# Where can I buy a shark shield in Adelaide



## Ubolt (Dec 8, 2009)

Yep as above. I know binks marine has them. Any where else


----------



## GlenelgKiller (Mar 13, 2012)

Read on a thread earlier this month that a shop at North Haven Marina (dive shop??) does the best deals. Will try and dig up the reference.

I have one on the way i bought from a member, BrettO in Qld. Finally bowed to the pressure from family, haha


----------



## GlenelgKiller (Mar 13, 2012)

Here tis, on page 2

viewtopic.php?f=17&t=56338&start=15


----------



## skorgard (Oct 6, 2007)

National headquarters in Thebarton. Picked up a replacement charger there.


----------



## Ubolt (Dec 8, 2009)

Bought one from north haven marine on Thursday. Price was good little peace of mind now. How much do you trust they work.


----------



## GlenelgKiller (Mar 13, 2012)

Tried mine for the first time today and didnt get eaten!
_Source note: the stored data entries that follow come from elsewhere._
-- ==== Sys2Proof/Machine/Drive.lean ====
section
/-! DEFINITION. DRIVE: drive-strength frames and lanes, drive codes, high-side refresh, driver faults, retries and
lock-outs (R214–R233). -/
namespace Sys2Proof.Machine

/-- Replaces a group's hidden state. -/
def State.grpM (s : State) (k : Fin 12) (f : Group → Group) : State :=
  { s with drive := { s.drive with groups := s.drive.groups.upd k f } }

/-- R204: the group's lock-out line. -/
def State.setLock (s : State) (k : Fin 12) (b : Bool) : State :=
  let s := { s with drive := { s.drive with locked := setBit s.drive.locked k.val b } }
  (s.putB ⟨Reg.PWM_FSTAT, 20 + k.val, 1⟩ b).forceLegs

/-- The FLT_N levels of a group. -/
def State.grpFltn (s : State) (k : Fin 12) : Nat := cut s.drive.fltn.toNat (4 * k.val) 4

/-- The FLT_N levels of a group change. -/
def State.setFltn (s : State) (k : Fin 12) (v : Nat) : State :=
  let s := { s with drive := { s.drive with fltn := BitVec.ofNat 48 (paste s.drive.fltn.toNat (4 * k.val) 4 v) } }
  s.put (Fd.DRIVE_G_STAT_FLTN k) v

/-- R214: the level of a leg's pin: high for a switch that is on, or low where the group's polarity bit says active low;
the off level follows it. None: the pin's bank has no supply, or the test logic has taken the ball (R495, R505). -/
def State.legPin (s : State) (n : Fin 48) (high : Bool) : Option Bool :=
  let k := n.val / 4
  if s.get ⟨Reg.SYSCFG_PAD (if k < 6 then 2 else 3), 8, 2⟩ = 0 ∨ s.dport.pads ≠ .normal then none
  else some <| if high then s.on (Fd.PWM_LEG_STATE_H n) != s.on (Fd.DRIVE_G_CFG_HPOL k) else s.on (Fd.PWM_LEG_STATE_L n) != s.on (Fd.DRIVE_G_CFG_LPOL k)

/-- R221: the lane is in break. -/
def State.inBreak (s : State) (k : Fin 12) : Bool :=
  !s.on (Fd.DRIVE_G_CFG_LANEEN k) || s.get (Fd.DRIVE_G_STAT_STATE k) == 1 || s.get (Fd.DRIVE_G_STAT_STATE k) == 2 ||
  s.drive.groups[k].reports != 0 || s.pmu.warned || !s.pwmClk

/-- DRIVE_GkSTAT.BREAK shows the lane. -/
def State.breakShow (s : State) (k : Fin 12) : State := s.putB (Fd.DRIVE_G_STAT_BREAK k) (s.inBreak k)

/-- R215: the first bit boundary at or after `t`: every fourth PWM clock edge counted from the divider release. -/
def State.bitUp (s : State) (t : Nat) : Nat := s.drive.gridAt + (t - s.drive.gridAt + 159) / 160 * 160

/-- R221: a break ends: 400 ns low, then the priming burst of 2,560 ns from a bit boundary on. -/
def State.prime (s : State) (k : Fin 12) : State :=
  let t := s.bitUp (s.now + 400 * tNs) + 2560 * tNs
  (s.grpM k fun g => { g with slots := [], late := [], priming := some t, freeAt := t }).breakShow k

/-! ### Frames (R215–R220) -/

/-- R217: one bit of the CRC-4 with polynomial x^4 + x + 1. -/
def crc4Step (c : Nat) (b : Bool) : Nat :=
  let top := c.testBit 3 != b
  let c := (c * 2) % 16
  if top then c ^^^ 3 else c

/-- R217: the CRC-4 over bits [14:5] of a frame. -/
def crc4 (w : Nat) : Nat := (List.range 10).foldl (fun c (i : Nat) => crc4Step c (w.testBit (14 - i))) 0

/-- R216: a frame word. -/
def frameWord (leg : Nat) (low off : Bool) (step : Nat) (cpen ka : Bool) : Nat :=
  let w := 2 ^ 15 + 2 ^ 13 * (leg % 4) + 2 ^ 12 * low.toNat + 2 ^ 11 * off.toNat + 2 ^ 7 * (step % 16) + 2 ^ 6 * cpen.toNat + 2 ^ 5 * ka.toNat
  w + 2 * crc4 w

/-- R223: the bit position of a pair's step in the drive-code word. -/
def pairLo (pair : Nat) : Nat := 4 * (pair % 4)

/-- R224, R233: the CPEN a frame of the leg carries: 0 while the leg's supply is in bootstrap mode. -/
def State.frameCpen (s : State) (n : Nat) : Bool :=
  (s.pwm.legs[Fin.ofNat 48 n]).chargePump && s.on (Fd.DRIVE_LEG_CODE_CPEN n)

/-- R193, R201, R219: the instants at which a switch turns on, or off, at edges of REF given with the level they lead to. -/
def State.switchTimes (s : State) (n : Fin 48) (low off : Bool) (edges : List (Int × Bool)) : List Int :=
  let at' (v : Bool) (d : Nat) : List Int := (edges.filter fun e => e.2 == v).map fun e => e.1 + d
  match s.get (Fd.PWM_LEG_CFG_MODE n), low, off with
  | 0, false, false => at' true (s.get (Fd.PWM_LEG_DT_DTR n))
  | 0, false, true => at' false 0
  | 0, true, false => at' false (s.get (Fd.PWM_LEG_DT_DTF n))
  | 0, true, true => at' true 0
  | 1, false, false => at' true 0
  | 1, false, true => at' false 0
  | 2, true, false => at' true 0
  | 2, true, true => at' false 0
  | _, _, _ => []

/-- R219: the edges of REF from the instant `z` on at which a leg that is held takes REF's level again: one at `z`, if a switch
turns on there, and those after it. -/
def State.edgesFrom (s : State) (n : Fin 48) (off : Bool) (z : Nat) : List (Int × Bool) :=
  let abs := s.pwm.carriers[s.carOf n].abs
  let x : Int := (abs : Int) + z - s.now
  let v := s.refAt n x
  let later := (s.refPlan n 6 x v).map fun e => ((s.now : Int) + e.1 - abs, e.2)
  if off then later else ((z : Int), v) :: later

/-- R207: the carrier zero at which a waiting leg follows REF again. -/
def State.resumeAt (s : State) (n : Fin 48) : Nat :=
  let c := s.carOf n
  let z := s.now + (s.period c - s.pwm.carriers[c].tau)
  if s.pwm.legs[n].clearAt + 120 ≤ z then z else z + s.period c

/-- R219: the instants of a switch's edges to come in one direction, as known now: a running dead time's end, the safe level of a
force, the steps of a refresh, the edges from the zero at which the leg resumes, and those that REF will make, short pulses
left out or stretched. -/
def State.switchEdges (s : State) (n : Fin 48) (low off : Bool) : List Int :=
  let k := s.pwm.carriers[s.carOf n]
  let g := s.pwm.legs[n]
  let timer : List Int := match g.turnOn with
    | some (h, d) => if h = !low ∧ !off then [(d : Int)] else []
    | none => []
  if s.isOff n || !s.pwmRuns then []
  else if g.forced then
    let safe := s.get (Fd.PWM_LEG_CFG_SAFE n)
    timer ++ if !off && !g.safeOn && !s.on Fd.PWM_FSTAT_PFW && safe == (if low then 1 else 2) then [(g.forcedAt : Int) + 80] else []
  else
    match g.refresh with
    | some r =>
      let own : List Int := if low && s.get (Fd.PWM_LEG_CFG_MODE n) == 0 then
          (if off then (if r.step ≤ 2 then [(r.offAt : Int)] else []) else if r.step = 1 then [(r.onAt : Int)] else [])
        else []
      let ovr := !off && s.on (if low then Fd.PWM_LEG_OVR_L n else Fd.PWM_LEG_OVR_H n)
      own ++ if s.on (Fd.PWM_LEG_OVR_EN n) then (if ovr then [(r.backAt : Int)] else []) else s.switchTimes n low off (s.edgesFrom n off r.backAt)
    | none =>
      if s.on (Fd.PWM_LEG_OVR_EN n) then timer
      else if g.waits then s.switchTimes n low off (s.edgesFrom n off (s.resumeAt n))
      else
        let x0 := max ((max g.last g.holdTo : Nat) : Int) (s.startOf (s.carOf n))
        let plan := (s.refPlan n 6 x0 (s.on (Fd.PWM_LEG_STATE_REF n))).map fun e => ((s.now : Int) + e.1 - k.abs, e.2)
        timer ++ s.switchTimes n low off plan

/-- R219: the distance in tbu from instant `t` to the leg's next edge of a switch and direction, as known now. -/
def State.switchEdge (s : State) (n : Fin 48) (low off : Bool) (t : Nat) : Option Nat :=
  (s.switchEdges n low off).foldl (fun m e =>
    if e < (t : Int) then m else some (match m with | some d => min d (e - t).toNat | none => (e - t).toNat)) none

/-- R219: a frame of the pair started at `t` would end less than 200 ns before the next edge of its switch and
direction. -/
def State.tooLate (s : State) (k : Fin 12) (pair t : Nat) : Bool :=
  match s.switchEdge (Fin.ofNat 48 (4 * k.val + pair / 4)) (pair / 2 % 2 == 1) (pair % 2 == 1) t with
  | some d => decide (d < 360 * tNs)
  | none => false

/-- R216, R219: the lane sends the frame of a pair from the present bit boundary on; DRIVE_LEGn_SENT shows what was
sent. -/
def State.sendFrame (s : State) (k : Fin 12) (pair : Nat) (ka : Bool) : State :=
  let n := 4 * k.val + pair / 4
  let s := s.legZeroNow (Fin.ofNat 48 n)
  let step := cut (s.rdN (Reg.DRIVE_LEG_CODE n)) (pairLo pair) 4
  let cpen := s.frameCpen n
  let w := frameWord (pair / 4) (pair / 2 % 2 == 1) (pair % 2 == 1) step cpen ka
  let s := (s.put ⟨Reg.DRIVE_LEG_SENT n, pairLo pair, 4⟩ step).putB ⟨Reg.DRIVE_LEG_SENT n, 16, 1⟩ cpen
  s.grpM k fun g =>
    { g with slots := g.slots.erase pair, late := g.late.erase pair, freeAt := s.now + 160 * tNs
             frames := (⟨pair / 4, pair / 2 % 2 == 1, pair % 2 == 1, s.now, w⟩ :: g.frames).take 3 }

/-- The lane may carry frames: it is not in break and no priming burst runs. -/
def State.laneOpen (s : State) (k : Fin 12) : Bool := !s.inBreak k && s.drive.groups[k].priming.isNone

/-- R219: the frame of a pair waits past its edge: LATEFR is set, once while it waits. -/
def State.frameWaits (s : State) (k : Fin 12) (pair : Nat) : State :=
  if s.drive.groups[k].late.contains pair then s
  else (s.raise (Ev.DRIVE_G_FLAGS_LATEFR k)).grpM k fun g => { g with late := pair :: g.late }

/-- R218, R219: the lane's next frame starts at the first bit boundary after the lane is free: the pending frames go in
the order in which their slots were filled, and one that would end too close to its edge holds its place until that edge
has passed, with LATEFR. -/
def State.dslFrameSend (s : State) (k : Fin 12) : State :=
  if s.laneOpen k then
    match s.drive.groups[k].slots with
    | [] => s
    | pair :: _ =>
      let s := s.reachNow (s.bitUp (max s.now s.drive.groups[k].freeAt))
      if s.tooLate k pair s.now then s.frameWaits k pair else s.sendFrame k pair false
  else s

/-- R220: a lane idle for 10 µs refreshes the next pair. -/
def State.dslRefresh (s : State) (k : Fin 12) : State :=
  let g := s.drive.groups[k]
  if s.laneOpen k && g.slots.isEmpty then
    let s := s.reachNow (s.bitUp (max s.now (g.freeAt + 10 * tUs)))
    if s.tooLate k g.refresh s.now then s.frameWaits k g.refresh
    else (s.sendFrame k g.refresh true).grpM k fun g => { g with refresh := (g.refresh + 1) % 16 }
  else s

/-! ### Drive codes (R223) -/

/-- R218: a pair's slot is filled; a filled one keeps its place. -/
def State.fillSlot (s : State) (k : Fin 12) (pair : Nat) : State :=
  s.grpM k fun g => { g with slots := if g.slots.contains pair then g.slots else g.slots ++ [pair] }

/-- R223: a drive-code word is taken: the slots of its changed fields are filled; a changed CPEN sends the HON frame. -/
def State.codeTake (s : State) (n : Fin 48) (v : Word) : State :=
  let old := s.rdN (Reg.DRIVE_LEG_CODE n)
  let new := cut v.toNat 0 17
  let k : Fin 12 := Fin.ofNat 12 (n.val / 4)
  let s := s.wrN (Reg.DRIVE_LEG_CODE n) new
  let s := (List.range 4).foldl (fun s (i : Nat) =>
    if cut old (4 * i) 4 != cut new (4 * i) 4 then s.fillSlot k (4 * (n.val % 4) + i) else s) s
  if old.testBit 16 != new.testBit 16 then s.fillSlot k (4 * (n.val % 4)) else s

/-- R223: a steward's drive-code word lands; one that meets a release on its leg in the same PWM cycle is lost. -/
def State.codeWrite (s : State) (n : Fin 48) (v : Word) (same : Bool) : State :=
  s.stewardLand (Reg.DRIVE_LEG_CODE n) v same fun s =>
    if s.drive.relAt == s.now && s.drive.relLegs.contains n.val then s.raise (Ev.DRIVE_G_FLAGS_WCOLL (n.val / 4))
    else
      let k : Fin 12 := Fin.ofNat 12 (n.val / 4)
      let old := s.rdN (Reg.DRIVE_LEG_CODE n)
      let before := s.drive.groups[k].slots
      let s := s.codeTake n v
      let e := (n.val, old, s.drive.groups[k].slots.filter fun p => !before.contains p)
      { s with drive := { s.drive with
          landLegs := if s.drive.landAt = s.now then e :: s.drive.landLegs else [e], landAt := s.now } }

/-- R223: the steward values that landed on a leg in this cycle are lost to a release: the word and the slots stand as
before them. -/
def State.codeLost (s : State) (n : Fin 48) : State :=
  if s.drive.landAt = s.now then
    (s.drive.landLegs.filter fun e => e.1 == n.val).foldl (fun s e =>
      (s.wrN (Reg.DRIVE_LEG_CODE n) e.2.1).grpM (Fin.ofNat 12 (n.val / 4)) fun g =>
        { g with slots := g.slots.filter fun p => !e.2.2.contains p })
      (s.raiseIf (s.drive.landLegs.any fun e => e.1 == n.val) (Ev.DRIVE_G_FLAGS_WCOLL (n.val / 4)))
  else s

/-- R223: a release lands on a drive-code word. -/
def State.codeRelease (s : State) (n : Fin 48) (v : Word) : State :=
  let s := (s.codeLost n).codeTake n v
  { s with drive := { s.drive with
      relLegs := if s.drive.relAt = s.now then n.val :: s.drive.relLegs else [n.val], relAt := s.now } }

/-! ### High-side supply (R224–R226) -/

/-- R224, R225, R233: refresh pulses are inserted on this leg, by the mode that its next zero, if it has not been counted, brings
into force. -/
def State.needsRefresh (s : State) (n : Fin 48) : Bool :=
  let pump := if s.pwm.legs[n].zeroSeen then s.pwm.legs[n].chargePump else s.on (Fd.DRIVE_LEG_HS_MODE n)
  (!pump || !s.on (Fd.DRIVE_LEG_CODE_CPEN n)) && s.pwmRuns && s.refreshActs n

/-- R225, R226: a refresh is inserted at the leg's zero at `z`: the high switch goes off. -/
def State.refreshStart (s : State) (n : Fin 48) (z : Nat) : State :=
  let on := z + s.get (Fd.PWM_LEG_DT_DTF n)
  let off := on + s.refreshW n
  let s := s.legM n fun g =>
    { g with refresh := some { onAt := on, offAt := off, backAt := off + s.get (Fd.PWM_LEG_DT_DTR n) }, turnOn := none }
  let s := s.inc32 (Reg.DRIVE_LEG_RFCNT n)
  let s := s.raiseIf (decide (s.get (Fd.DRIVE_LEG_HS_RFW n) < s.minp n)) (Ev.DRIVE_G_FLAGS_RFWIDE (n.val / 4))
  s.legApplyWith n false z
Gave me a zap though so it does something!


----------



## Squidley (May 8, 2010)

Every once in a while I like to watch the video where the owner/spokesperson guy gets out of a cage in port Lincoln and makes a 5m GWS turn right around


----------



## Ubolt (Dec 8, 2009)

Haha yeah gives a little bit of a tingle. I'm only afraid of wobbygongs and port jacksons now. Shark shield doesn't affect them


----------



## kayakone (Dec 7, 2010)

Ubolt

Contact Des. memberlist.php?mode=viewprofile&u=12643

Former Stealth agent, and lots of extras like Sharkshield at ridiculous prices.

You can't go wrong.

trev


----------